___ Dataset excerpts

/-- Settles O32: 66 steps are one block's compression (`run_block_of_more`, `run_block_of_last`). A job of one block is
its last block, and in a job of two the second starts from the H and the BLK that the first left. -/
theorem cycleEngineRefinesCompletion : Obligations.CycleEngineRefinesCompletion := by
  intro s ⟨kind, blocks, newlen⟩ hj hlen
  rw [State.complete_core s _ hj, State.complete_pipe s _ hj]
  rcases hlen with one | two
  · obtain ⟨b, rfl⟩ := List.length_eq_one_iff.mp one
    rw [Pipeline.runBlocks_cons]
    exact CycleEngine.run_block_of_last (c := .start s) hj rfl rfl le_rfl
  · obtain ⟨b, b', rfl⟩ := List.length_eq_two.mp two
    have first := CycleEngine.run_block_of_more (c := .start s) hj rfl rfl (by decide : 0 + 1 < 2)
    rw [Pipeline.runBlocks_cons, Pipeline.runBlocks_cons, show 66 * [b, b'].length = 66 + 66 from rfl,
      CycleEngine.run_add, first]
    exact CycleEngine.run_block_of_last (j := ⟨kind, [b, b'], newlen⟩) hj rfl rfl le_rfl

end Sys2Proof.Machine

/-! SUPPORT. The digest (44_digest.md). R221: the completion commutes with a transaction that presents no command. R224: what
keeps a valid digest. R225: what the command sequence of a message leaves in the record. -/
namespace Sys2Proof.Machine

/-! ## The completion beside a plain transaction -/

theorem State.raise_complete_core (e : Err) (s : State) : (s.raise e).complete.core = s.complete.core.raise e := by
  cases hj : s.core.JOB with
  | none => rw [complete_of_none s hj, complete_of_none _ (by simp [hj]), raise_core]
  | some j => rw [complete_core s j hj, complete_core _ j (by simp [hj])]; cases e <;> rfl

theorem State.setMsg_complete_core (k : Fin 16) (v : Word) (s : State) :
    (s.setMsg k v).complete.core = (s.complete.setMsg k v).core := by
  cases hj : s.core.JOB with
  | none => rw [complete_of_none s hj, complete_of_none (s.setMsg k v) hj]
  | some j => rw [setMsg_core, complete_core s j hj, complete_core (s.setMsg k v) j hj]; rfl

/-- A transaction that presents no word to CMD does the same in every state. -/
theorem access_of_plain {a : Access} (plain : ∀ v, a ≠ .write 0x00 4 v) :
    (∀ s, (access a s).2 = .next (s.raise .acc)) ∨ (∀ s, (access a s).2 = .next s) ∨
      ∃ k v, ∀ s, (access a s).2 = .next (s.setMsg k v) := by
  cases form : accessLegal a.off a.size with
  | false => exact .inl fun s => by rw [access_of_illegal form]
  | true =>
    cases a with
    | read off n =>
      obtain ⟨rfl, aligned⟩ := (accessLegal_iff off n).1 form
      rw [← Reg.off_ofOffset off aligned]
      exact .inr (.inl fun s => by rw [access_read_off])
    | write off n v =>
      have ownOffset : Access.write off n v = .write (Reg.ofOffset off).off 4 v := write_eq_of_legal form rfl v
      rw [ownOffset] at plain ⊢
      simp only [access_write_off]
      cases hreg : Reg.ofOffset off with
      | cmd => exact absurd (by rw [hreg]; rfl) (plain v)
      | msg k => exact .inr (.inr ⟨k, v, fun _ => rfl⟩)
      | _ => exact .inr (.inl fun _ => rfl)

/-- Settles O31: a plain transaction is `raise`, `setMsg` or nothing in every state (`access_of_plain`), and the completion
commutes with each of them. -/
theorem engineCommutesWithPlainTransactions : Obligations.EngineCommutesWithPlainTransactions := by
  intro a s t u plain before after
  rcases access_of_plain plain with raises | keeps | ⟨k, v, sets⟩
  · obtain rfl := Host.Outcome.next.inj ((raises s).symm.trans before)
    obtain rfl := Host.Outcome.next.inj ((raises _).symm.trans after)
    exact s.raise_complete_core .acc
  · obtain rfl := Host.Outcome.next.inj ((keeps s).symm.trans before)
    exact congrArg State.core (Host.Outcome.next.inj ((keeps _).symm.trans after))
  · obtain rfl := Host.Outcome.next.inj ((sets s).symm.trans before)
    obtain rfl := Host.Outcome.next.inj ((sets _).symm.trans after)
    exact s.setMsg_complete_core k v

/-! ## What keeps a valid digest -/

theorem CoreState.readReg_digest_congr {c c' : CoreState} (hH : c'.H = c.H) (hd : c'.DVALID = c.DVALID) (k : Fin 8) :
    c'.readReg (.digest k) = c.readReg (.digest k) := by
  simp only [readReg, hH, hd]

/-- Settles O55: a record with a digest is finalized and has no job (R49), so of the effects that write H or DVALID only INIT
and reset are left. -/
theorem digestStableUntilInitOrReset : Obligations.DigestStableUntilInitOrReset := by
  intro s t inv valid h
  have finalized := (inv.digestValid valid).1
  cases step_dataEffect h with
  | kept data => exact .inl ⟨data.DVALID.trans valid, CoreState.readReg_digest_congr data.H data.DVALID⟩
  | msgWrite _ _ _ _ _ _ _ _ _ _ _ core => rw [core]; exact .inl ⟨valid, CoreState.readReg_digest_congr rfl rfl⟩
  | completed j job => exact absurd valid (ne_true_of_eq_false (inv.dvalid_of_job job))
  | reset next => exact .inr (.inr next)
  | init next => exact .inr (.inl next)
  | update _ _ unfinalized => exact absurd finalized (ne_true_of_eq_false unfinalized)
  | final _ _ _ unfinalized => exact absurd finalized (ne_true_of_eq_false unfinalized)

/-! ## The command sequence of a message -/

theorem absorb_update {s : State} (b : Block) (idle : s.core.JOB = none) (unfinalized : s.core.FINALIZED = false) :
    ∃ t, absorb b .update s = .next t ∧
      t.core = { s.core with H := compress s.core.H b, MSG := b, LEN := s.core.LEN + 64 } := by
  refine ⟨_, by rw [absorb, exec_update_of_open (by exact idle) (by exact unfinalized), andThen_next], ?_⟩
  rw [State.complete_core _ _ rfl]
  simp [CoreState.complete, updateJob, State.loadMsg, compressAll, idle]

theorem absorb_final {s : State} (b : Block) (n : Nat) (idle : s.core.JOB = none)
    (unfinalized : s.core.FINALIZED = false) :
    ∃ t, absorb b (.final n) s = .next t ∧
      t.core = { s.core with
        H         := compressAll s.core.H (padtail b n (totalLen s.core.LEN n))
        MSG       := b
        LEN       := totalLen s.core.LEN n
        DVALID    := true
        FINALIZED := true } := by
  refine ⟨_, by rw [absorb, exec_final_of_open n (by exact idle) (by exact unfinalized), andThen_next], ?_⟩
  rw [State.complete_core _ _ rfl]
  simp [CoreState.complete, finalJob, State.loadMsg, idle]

______

_Problem to work on:_ Each entry needs to be given again exactly as it stands.

_Exercise answer:_
/-- Settles O32: 66 steps are one block's compression (`run_block_of_more`, `run_block_of_last`). A job of one block is
its last block, and in a job of two the second starts from the H and the BLK that the first left. -/
theorem cycleEngineRefinesCompletion : Obligations.CycleEngineRefinesCompletion := by
  intro s ⟨kind, blocks, newlen⟩ hj hlen
  rw [State.complete_core s _ hj, State.complete_pipe s _ hj]
  rcases hlen with one | two
  · obtain ⟨b, rfl⟩ := List.length_eq_one_iff.mp one
    rw [Pipeline.runBlocks_cons]
    exact CycleEngine.run_block_of_last (c := .start s) hj rfl rfl le_rfl
  · obtain ⟨b, b', rfl⟩ := List.length_eq_two.mp two
    have first := CycleEngine.run_block_of_more (c := .start s) hj rfl rfl (by decide : 0 + 1 < 2)
    rw [Pipeline.runBlocks_cons, Pipeline.runBlocks_cons, show 66 * [b, b'].length = 66 + 66 from rfl,
      CycleEngine.run_add, first]
    exact CycleEngine.run_block_of_last (j := ⟨kind, [b, b'], newlen⟩) hj rfl rfl le_rfl

end Sys2Proof.Machine

/-! SUPPORT. The digest (44_digest.md). R221: the completion commutes with a transaction that presents no command. R224: what
keeps a valid digest. R225: what the command sequence of a message leaves in the record. -/
namespace Sys2Proof.Machine

/-! ## The completion beside a plain transaction -/

theorem State.raise_complete_core (e : Err) (s : State) : (s.raise e).complete.core = s.complete.core.raise e := by
  cases hj : s.core.JOB with
  | none => rw [complete_of_none s hj, complete_of_none _ (by simp [hj]), raise_core]
  | some j => rw [complete_core s j hj, complete_core _ j (by simp [hj])]; cases e <;> rfl

theorem State.setMsg_complete_core (k : Fin 16) (v : Word) (s : State) :
    (s.setMsg k v).complete.core = (s.complete.setMsg k v).core := by
  cases hj : s.core.JOB with
  | none => rw [complete_of_none s hj, complete_of_none (s.setMsg k v) hj]
  | some j => rw [setMsg_core, complete_core s j hj, complete_core (s.setMsg k v) j hj]; rfl

/-- A transaction that presents no word to CMD does the same in every state. -/
theorem access_of_plain {a : Access} (plain : ∀ v, a ≠ .write 0x00 4 v) :
    (∀ s, (access a s).2 = .next (s.raise .acc)) ∨ (∀ s, (access a s).2 = .next s) ∨
      ∃ k v, ∀ s, (access a s).2 = .next (s.setMsg k v) := by
  cases form : accessLegal a.off a.size with
  | false => exact .inl fun s => by rw [access_of_illegal form]
  | true =>
    cases a with
    | read off n =>
      obtain ⟨rfl, aligned⟩ := (accessLegal_iff off n).1 form
      rw [← Reg.off_ofOffset off aligned]
      exact .inr (.inl fun s => by rw [access_read_off])
    | write off n v =>
      have ownOffset : Access.write off n v = .write (Reg.ofOffset off).off 4 v := write_eq_of_legal form rfl v
      rw [ownOffset] at plain ⊢
      simp only [access_write_off]
      cases hreg : Reg.ofOffset off with
      | cmd => exact absurd (by rw [hreg]; rfl) (plain v)
      | msg k => exact .inr (.inr ⟨k, v, fun _ => rfl⟩)
      | _ => exact .inr (.inl fun _ => rfl)

/-- Settles O31: a plain transaction is `raise`, `setMsg` or nothing in every state (`access_of_plain`), and the completion
commutes with each of them. -/
theorem engineCommutesWithPlainTransactions : Obligations.EngineCommutesWithPlainTransactions := by
  intro a s t u plain before after
  rcases access_of_plain plain with raises | keeps | ⟨k, v, sets⟩
  · obtain rfl := Host.Outcome.next.inj ((raises s).symm.trans before)
    obtain rfl := Host.Outcome.next.inj ((raises _).symm.trans after)
    exact s.raise_complete_core .acc
  · obtain rfl := Host.Outcome.next.inj ((keeps s).symm.trans before)
    exact congrArg State.core (Host.Outcome.next.inj ((keeps _).symm.trans after))
  · obtain rfl := Host.Outcome.next.inj ((sets s).symm.trans before)
    obtain rfl := Host.Outcome.next.inj ((sets _).symm.trans after)
    exact s.setMsg_complete_core k v

/-! ## What keeps a valid digest -/

theorem CoreState.readReg_digest_congr {c c' : CoreState} (hH : c'.H = c.H) (hd : c'.DVALID = c.DVALID) (k : Fin 8) :
    c'.readReg (.digest k) = c.readReg (.digest k) := by
  simp only [readReg, hH, hd]

/-- Settles O55: a record with a digest is finalized and has no job (R49), so of the effects that write H or DVALID only INIT
and reset are left. -/
theorem digestStableUntilInitOrReset : Obligations.DigestStableUntilInitOrReset := by
  intro s t inv valid h
  have finalized := (inv.digestValid valid).1
  cases step_dataEffect h with
  | kept data => exact .inl ⟨data.DVALID.trans valid, CoreState.readReg_digest_congr data.H data.DVALID⟩
  | msgWrite _ _ _ _ _ _ _ _ _ _ _ core => rw [core]; exact .inl ⟨valid, CoreState.readReg_digest_congr rfl rfl⟩
  | completed j job => exact absurd valid (ne_true_of_eq_false (inv.dvalid_of_job job))
  | reset next => exact .inr (.inr next)
  | init next => exact .inr (.inl next)
  | update _ _ unfinalized => exact absurd finalized (ne_true_of_eq_false unfinalized)
  | final _ _ _ unfinalized => exact absurd finalized (ne_true_of_eq_false unfinalized)

/-! ## The command sequence of a message -/

theorem absorb_update {s : State} (b : Block) (idle : s.core.JOB = none) (unfinalized : s.core.FINALIZED = false) :
    ∃ t, absorb b .update s = .next t ∧
      t.core = { s.core with H := compress s.core.H b, MSG := b, LEN := s.core.LEN + 64 } := by
  refine ⟨_, by rw [absorb, exec_update_of_open (by exact idle) (by exact unfinalized), andThen_next], ?_⟩
  rw [State.complete_core _ _ rfl]
  simp [CoreState.complete, updateJob, State.loadMsg, compressAll, idle]

theorem absorb_final {s : State} (b : Block) (n : Nat) (idle : s.core.JOB = none)
    (unfinalized : s.core.FINALIZED = false) :
    ∃ t, absorb b (.final n) s = .next t ∧
      t.core = { s.core with
        H         := compressAll s.core.H (padtail b n (totalLen s.core.LEN n))
        MSG       := b
        LEN       := totalLen s.core.LEN n
        DVALID    := true
        FINALIZED := true } := by
  refine ⟨_, by rw [absorb, exec_final_of_open n (by exact idle) (by exact unfinalized), andThen_next], ?_⟩
  rw [State.complete_core _ _ rfl]
  simp [CoreState.complete, finalJob, State.loadMsg, idle]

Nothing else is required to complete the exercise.